◆ **What the exercise asks**:
Output every entry below exactly as it is written.

[Stored data entries]
[Start of section]
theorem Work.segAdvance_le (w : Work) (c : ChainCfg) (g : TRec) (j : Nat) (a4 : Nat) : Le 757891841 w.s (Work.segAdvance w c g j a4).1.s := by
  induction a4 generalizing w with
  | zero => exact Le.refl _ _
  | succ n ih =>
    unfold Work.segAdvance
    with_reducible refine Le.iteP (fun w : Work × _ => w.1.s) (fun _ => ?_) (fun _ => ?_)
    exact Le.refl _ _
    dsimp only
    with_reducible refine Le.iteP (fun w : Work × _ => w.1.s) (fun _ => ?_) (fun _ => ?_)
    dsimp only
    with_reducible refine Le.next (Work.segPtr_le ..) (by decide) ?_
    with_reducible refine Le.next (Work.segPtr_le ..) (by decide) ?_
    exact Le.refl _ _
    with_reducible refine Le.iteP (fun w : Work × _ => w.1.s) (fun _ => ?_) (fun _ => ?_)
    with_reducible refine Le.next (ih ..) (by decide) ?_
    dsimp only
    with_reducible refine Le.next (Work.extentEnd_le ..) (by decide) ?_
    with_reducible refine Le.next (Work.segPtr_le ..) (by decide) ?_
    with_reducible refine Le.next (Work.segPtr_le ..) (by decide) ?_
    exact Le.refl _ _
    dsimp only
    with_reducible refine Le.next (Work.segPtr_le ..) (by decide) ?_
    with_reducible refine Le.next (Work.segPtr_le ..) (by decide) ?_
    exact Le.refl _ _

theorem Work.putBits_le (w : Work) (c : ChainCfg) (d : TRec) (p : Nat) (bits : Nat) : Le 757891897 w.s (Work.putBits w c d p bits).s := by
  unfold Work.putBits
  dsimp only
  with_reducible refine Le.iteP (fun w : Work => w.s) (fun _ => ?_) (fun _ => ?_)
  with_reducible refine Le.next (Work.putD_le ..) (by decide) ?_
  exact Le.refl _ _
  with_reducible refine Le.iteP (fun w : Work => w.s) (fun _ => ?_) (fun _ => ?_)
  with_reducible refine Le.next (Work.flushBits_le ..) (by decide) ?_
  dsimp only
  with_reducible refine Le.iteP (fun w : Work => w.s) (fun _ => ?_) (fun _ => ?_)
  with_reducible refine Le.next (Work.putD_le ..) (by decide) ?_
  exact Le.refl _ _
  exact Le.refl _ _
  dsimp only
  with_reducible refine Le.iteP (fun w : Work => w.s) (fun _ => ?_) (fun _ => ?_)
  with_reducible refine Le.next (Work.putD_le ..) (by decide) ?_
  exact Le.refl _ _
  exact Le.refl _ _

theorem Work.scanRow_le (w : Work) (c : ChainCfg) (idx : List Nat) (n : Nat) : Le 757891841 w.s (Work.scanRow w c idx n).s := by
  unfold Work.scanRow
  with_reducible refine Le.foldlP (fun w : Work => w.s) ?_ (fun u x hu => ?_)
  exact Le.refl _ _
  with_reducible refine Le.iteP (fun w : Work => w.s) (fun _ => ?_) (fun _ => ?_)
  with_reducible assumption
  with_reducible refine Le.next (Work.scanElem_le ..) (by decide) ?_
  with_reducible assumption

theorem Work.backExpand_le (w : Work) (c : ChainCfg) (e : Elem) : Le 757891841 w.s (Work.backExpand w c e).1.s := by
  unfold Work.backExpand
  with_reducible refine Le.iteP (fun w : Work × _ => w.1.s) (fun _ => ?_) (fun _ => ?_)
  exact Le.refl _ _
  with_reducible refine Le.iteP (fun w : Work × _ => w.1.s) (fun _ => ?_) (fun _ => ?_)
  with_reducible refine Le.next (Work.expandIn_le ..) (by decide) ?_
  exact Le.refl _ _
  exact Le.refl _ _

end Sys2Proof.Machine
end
[End of section]
◆ **Expected answer**:
theorem Work.segAdvance_le (w : Work) (c : ChainCfg) (g : TRec) (j : Nat) (a4 : Nat) : Le 757891841 w.s (Work.segAdvance w c g j a4).1.s := by
  induction a4 generalizing w with
  | zero => exact Le.refl _ _
  | succ n ih =>
    unfold Work.segAdvance
    with_reducible refine Le.iteP (fun w : Work × _ => w.1.s) (fun _ => ?_) (fun _ => ?_)
    exact Le.refl _ _
    dsimp only
    with_reducible refine Le.iteP (fun w : Work × _ => w.1.s) (fun _ => ?_) (fun _ => ?_)
    dsimp only
    with_reducible refine Le.next (Work.segPtr_le ..) (by decide) ?_
    with_reducible refine Le.next (Work.segPtr_le ..) (by decide) ?_
    exact Le.refl _ _
    with_reducible refine Le.iteP (fun w : Work × _ => w.1.s) (fun _ => ?_) (fun _ => ?_)
    with_reducible refine Le.next (ih ..) (by decide) ?_
    dsimp only
    with_reducible refine Le.next (Work.extentEnd_le ..) (by decide) ?_
    with_reducible refine Le.next (Work.segPtr_le ..) (by decide) ?_
    with_reducible refine Le.next (Work.segPtr_le ..) (by decide) ?_
    exact Le.refl _ _
    dsimp only
    with_reducible refine Le.next (Work.segPtr_le ..) (by decide) ?_
    with_reducible refine Le.next (Work.segPtr_le ..) (by decide) ?_
    exact Le.refl _ _

theorem Work.putBits_le (w : Work) (c : ChainCfg) (d : TRec) (p : Nat) (bits : Nat) : Le 757891897 w.s (Work.putBits w c d p bits).s := by
  unfold Work.putBits
  dsimp only
  with_reducible refine Le.iteP (fun w : Work => w.s) (fun _ => ?_) (fun _ => ?_)
  with_reducible refine Le.next (Work.putD_le ..) (by decide) ?_
  exact Le.refl _ _
  with_reducible refine Le.iteP (fun w : Work => w.s) (fun _ => ?_) (fun _ => ?_)
  with_reducible refine Le.next (Work.flushBits_le ..) (by decide) ?_
  dsimp only
  with_reducible refine Le.iteP (fun w : Work => w.s) (fun _ => ?_) (fun _ => ?_)
  with_reducible refine Le.next (Work.putD_le ..) (by decide) ?_
  exact Le.refl _ _
  exact Le.refl _ _
  dsimp only
  with_reducible refine Le.iteP (fun w : Work => w.s) (fun _ => ?_) (fun _ => ?_)
  with_reducible refine Le.next (Work.putD_le ..) (by decide) ?_
  exact Le.refl _ _
  exact Le.refl _ _

theorem Work.scanRow_le (w : Work) (c : ChainCfg) (idx : List Nat) (n : Nat) : Le 757891841 w.s (Work.scanRow w c idx n).s := by
  unfold Work.scanRow
  with_reducible refine Le.foldlP (fun w : Work => w.s) ?_ (fun u x hu => ?_)
  exact Le.refl _ _
  with_reducible refine Le.iteP (fun w : Work => w.s) (fun _ => ?_) (fun _ => ?_)
  with_reducible assumption
  with_reducible refine Le.next (Work.scanElem_le ..) (by decide) ?_
  with_reducible assumption

theorem Work.backExpand_le (w : Work) (c : ChainCfg) (e : Elem) : Le 757891841 w.s (Work.backExpand w c e).1.s := by
  unfold Work.backExpand
  with_reducible refine Le.iteP (fun w : Work × _ => w.1.s) (fun _ => ?_) (fun _ => ?_)
  exact Le.refl _ _
  with_reducible refine Le.iteP (fun w : Work × _ => w.1.s) (fun _ => ?_) (fun _ => ?_)
  with_reducible refine Le.next (Work.expandIn_le ..) (by decide) ?_
  exact Le.refl _ _
  exact Le.refl _ _

end Sys2Proof.Machine
end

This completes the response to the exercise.